▸ **Action item**:
Which lines in the data below contain the word "flagOperand"? Pull each of them out.
=-=-=-=-=
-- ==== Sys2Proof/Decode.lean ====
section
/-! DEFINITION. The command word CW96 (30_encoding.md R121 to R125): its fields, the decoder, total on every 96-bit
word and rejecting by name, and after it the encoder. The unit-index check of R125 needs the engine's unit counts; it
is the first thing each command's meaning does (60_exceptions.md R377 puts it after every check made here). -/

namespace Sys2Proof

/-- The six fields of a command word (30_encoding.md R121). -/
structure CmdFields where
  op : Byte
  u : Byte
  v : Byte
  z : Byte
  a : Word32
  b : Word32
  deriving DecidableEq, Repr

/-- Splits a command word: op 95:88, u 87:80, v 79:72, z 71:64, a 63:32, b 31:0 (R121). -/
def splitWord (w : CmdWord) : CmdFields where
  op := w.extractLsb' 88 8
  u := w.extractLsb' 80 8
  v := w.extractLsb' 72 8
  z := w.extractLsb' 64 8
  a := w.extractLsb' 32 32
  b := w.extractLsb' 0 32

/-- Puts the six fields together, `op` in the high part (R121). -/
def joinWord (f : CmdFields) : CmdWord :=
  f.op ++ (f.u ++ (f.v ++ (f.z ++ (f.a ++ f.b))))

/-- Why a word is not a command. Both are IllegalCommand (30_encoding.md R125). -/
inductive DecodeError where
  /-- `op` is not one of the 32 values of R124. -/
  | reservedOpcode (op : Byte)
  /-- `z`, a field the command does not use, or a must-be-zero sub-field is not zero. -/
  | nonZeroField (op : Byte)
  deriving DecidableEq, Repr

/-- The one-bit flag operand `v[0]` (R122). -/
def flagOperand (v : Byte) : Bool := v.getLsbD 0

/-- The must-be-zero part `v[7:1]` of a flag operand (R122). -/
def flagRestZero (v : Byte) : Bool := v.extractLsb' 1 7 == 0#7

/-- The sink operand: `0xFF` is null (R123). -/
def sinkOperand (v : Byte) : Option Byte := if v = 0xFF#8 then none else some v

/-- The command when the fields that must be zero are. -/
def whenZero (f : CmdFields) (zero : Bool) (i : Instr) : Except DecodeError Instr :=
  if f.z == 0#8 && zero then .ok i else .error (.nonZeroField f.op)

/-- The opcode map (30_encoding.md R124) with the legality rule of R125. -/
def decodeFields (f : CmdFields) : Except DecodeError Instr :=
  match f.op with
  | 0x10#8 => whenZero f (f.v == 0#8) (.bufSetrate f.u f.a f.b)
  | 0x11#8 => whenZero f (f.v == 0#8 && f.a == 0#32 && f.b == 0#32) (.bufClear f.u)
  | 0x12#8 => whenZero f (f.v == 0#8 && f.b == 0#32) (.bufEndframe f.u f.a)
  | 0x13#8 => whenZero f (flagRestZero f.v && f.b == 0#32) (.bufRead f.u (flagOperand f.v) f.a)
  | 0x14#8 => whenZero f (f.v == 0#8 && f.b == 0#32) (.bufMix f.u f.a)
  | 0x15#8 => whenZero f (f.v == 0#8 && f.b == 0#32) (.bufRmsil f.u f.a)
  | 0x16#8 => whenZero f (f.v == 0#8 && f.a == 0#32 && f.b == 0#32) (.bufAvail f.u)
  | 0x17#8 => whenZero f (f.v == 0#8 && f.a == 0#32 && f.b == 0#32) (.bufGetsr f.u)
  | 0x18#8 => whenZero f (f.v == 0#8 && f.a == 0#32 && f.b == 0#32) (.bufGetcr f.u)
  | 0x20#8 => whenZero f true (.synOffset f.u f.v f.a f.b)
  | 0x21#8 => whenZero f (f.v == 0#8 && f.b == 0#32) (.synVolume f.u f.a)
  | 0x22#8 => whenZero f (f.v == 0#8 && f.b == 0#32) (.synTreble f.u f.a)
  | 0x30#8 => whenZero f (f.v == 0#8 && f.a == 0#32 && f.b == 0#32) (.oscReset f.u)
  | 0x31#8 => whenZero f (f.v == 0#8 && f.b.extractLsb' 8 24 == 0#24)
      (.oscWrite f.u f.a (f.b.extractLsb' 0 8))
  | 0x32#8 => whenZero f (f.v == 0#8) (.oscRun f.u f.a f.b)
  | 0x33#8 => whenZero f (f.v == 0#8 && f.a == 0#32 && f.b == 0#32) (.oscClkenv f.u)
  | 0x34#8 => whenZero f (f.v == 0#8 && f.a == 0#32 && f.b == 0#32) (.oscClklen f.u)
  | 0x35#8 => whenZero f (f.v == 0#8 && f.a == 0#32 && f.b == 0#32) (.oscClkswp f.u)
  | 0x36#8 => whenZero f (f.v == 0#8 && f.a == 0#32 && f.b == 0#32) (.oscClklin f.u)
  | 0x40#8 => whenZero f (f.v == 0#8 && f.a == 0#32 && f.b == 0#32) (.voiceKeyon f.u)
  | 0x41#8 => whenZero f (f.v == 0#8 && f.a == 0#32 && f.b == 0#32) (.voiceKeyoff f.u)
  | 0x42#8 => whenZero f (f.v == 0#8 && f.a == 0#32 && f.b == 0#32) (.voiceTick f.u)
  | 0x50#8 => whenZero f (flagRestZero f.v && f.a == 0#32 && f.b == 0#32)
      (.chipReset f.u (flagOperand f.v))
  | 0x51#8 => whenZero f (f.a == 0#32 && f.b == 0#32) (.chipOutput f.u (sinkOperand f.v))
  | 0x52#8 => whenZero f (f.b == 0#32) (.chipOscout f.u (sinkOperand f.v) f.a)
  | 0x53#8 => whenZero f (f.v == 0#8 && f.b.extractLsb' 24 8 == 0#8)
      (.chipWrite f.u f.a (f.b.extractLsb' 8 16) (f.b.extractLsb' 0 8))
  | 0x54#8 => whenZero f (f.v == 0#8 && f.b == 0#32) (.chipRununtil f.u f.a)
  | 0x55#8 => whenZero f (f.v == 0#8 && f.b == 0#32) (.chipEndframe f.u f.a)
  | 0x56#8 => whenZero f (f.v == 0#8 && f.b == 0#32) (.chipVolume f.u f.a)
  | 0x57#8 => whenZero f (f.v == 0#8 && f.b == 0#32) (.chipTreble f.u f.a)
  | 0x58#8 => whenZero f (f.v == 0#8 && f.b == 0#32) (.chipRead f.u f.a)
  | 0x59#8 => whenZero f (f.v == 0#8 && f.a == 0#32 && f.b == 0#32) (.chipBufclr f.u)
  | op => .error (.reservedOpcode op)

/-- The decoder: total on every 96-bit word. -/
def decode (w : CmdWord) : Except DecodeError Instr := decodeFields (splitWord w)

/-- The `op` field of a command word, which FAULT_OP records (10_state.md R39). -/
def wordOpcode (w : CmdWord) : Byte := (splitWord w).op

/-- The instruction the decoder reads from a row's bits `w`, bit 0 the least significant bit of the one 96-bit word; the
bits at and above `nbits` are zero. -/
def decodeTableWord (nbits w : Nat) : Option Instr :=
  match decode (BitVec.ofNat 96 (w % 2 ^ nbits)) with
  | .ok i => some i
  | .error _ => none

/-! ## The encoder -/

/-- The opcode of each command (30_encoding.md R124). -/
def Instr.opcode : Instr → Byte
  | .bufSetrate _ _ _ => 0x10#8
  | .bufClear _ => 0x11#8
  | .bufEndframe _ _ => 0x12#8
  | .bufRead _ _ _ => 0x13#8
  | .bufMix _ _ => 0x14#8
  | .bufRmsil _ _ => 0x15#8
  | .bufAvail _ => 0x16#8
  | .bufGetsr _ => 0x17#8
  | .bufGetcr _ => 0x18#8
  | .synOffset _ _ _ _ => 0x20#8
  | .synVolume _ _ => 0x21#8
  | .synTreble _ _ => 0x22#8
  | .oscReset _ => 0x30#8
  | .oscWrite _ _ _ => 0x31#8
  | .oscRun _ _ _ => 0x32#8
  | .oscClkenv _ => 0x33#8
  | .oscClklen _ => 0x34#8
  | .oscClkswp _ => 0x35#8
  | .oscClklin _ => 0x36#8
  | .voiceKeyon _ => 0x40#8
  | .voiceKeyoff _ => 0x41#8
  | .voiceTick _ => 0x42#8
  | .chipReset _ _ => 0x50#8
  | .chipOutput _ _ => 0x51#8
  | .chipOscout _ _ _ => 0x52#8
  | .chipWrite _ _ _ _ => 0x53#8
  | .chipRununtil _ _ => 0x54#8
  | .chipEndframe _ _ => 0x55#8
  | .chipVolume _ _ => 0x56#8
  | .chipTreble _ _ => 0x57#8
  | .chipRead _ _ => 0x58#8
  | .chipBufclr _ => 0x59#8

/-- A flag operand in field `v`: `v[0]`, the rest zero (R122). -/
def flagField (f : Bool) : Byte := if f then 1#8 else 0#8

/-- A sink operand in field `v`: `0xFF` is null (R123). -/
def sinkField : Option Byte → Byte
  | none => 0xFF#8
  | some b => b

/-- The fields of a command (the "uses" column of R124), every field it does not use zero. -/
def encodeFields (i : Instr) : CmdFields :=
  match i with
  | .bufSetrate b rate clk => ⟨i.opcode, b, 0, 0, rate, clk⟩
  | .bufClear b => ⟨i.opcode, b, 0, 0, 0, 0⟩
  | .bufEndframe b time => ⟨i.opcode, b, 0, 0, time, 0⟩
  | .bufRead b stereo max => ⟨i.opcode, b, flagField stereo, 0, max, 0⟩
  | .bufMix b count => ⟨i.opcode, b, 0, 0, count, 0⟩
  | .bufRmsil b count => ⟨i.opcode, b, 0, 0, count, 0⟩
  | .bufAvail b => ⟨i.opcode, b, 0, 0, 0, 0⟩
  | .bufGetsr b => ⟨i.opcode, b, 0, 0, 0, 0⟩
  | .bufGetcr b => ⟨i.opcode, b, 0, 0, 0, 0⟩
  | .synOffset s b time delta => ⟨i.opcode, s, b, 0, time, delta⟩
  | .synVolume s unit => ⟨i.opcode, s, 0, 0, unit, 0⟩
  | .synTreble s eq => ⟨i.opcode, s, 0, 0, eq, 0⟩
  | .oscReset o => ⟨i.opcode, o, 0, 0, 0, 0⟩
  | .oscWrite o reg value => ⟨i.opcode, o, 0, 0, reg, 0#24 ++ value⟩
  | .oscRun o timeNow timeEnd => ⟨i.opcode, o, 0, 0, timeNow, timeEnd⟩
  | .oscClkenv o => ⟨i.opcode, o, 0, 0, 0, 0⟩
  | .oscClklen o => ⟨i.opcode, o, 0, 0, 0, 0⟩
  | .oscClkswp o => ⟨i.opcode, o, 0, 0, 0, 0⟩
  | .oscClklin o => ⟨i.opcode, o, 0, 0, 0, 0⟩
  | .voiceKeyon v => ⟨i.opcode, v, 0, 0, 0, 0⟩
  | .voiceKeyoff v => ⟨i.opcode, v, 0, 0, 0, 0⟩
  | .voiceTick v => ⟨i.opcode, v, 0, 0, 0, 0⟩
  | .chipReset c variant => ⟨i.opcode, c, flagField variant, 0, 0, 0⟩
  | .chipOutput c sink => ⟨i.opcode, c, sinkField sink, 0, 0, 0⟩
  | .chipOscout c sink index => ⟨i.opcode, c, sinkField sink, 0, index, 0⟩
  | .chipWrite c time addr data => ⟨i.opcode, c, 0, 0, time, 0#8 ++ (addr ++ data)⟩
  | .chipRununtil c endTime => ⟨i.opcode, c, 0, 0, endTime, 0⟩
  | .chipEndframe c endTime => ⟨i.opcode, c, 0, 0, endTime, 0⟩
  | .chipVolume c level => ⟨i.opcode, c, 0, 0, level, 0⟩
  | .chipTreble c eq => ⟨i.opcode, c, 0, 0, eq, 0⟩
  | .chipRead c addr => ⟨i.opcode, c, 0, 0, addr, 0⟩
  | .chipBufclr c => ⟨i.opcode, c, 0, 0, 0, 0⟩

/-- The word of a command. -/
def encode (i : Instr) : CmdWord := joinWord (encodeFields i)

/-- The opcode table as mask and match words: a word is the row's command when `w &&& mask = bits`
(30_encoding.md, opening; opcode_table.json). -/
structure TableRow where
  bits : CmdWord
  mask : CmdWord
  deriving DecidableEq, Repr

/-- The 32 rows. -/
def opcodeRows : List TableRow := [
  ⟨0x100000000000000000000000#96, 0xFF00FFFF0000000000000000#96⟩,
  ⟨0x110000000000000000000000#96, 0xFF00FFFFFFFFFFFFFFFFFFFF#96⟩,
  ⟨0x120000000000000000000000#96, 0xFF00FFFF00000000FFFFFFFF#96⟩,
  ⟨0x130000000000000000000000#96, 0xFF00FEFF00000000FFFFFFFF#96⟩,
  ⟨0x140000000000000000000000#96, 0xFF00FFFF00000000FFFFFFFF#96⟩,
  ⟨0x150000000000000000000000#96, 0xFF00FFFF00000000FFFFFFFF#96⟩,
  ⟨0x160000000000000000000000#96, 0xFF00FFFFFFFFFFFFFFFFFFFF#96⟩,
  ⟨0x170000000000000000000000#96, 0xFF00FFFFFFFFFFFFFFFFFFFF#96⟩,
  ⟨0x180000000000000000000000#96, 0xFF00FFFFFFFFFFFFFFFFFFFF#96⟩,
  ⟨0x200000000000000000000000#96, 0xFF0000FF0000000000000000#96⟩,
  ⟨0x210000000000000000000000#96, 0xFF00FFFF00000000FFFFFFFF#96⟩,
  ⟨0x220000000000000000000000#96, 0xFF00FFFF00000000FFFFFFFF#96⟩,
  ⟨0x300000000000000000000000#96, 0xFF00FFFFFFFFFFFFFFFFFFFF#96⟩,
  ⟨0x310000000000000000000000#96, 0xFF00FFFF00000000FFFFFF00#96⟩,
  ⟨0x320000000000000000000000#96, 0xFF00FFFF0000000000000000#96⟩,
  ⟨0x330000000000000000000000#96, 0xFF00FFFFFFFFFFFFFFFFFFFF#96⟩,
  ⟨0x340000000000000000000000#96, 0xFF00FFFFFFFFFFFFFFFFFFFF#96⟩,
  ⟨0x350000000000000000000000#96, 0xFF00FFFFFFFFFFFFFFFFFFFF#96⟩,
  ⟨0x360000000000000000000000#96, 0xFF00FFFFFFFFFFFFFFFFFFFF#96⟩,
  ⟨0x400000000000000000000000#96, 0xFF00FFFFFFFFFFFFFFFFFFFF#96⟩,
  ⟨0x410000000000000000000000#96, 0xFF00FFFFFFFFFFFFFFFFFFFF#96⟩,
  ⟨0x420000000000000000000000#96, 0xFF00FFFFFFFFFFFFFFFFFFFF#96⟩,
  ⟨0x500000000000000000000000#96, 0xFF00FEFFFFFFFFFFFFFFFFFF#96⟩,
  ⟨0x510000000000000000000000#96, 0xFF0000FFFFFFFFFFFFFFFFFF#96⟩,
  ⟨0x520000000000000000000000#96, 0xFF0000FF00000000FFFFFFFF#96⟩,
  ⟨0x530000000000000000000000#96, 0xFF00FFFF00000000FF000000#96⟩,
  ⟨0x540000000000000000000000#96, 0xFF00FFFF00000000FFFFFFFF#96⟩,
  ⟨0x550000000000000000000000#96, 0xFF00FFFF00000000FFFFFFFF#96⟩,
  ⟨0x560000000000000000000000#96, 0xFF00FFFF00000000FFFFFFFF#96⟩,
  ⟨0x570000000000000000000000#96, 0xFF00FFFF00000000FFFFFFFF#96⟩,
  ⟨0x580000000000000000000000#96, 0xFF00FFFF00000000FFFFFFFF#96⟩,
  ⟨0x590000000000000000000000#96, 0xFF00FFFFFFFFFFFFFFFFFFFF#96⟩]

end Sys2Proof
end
=-=-=-=-=
▸ **Exercise output**:
def flagOperand (v : Byte) : Bool := v.getLsbD 0
  | 0x13#8 => whenZero f (flagRestZero f.v && f.b == 0#32) (.bufRead f.u (flagOperand f.v) f.a)
      (.chipReset f.u (flagOperand f.v))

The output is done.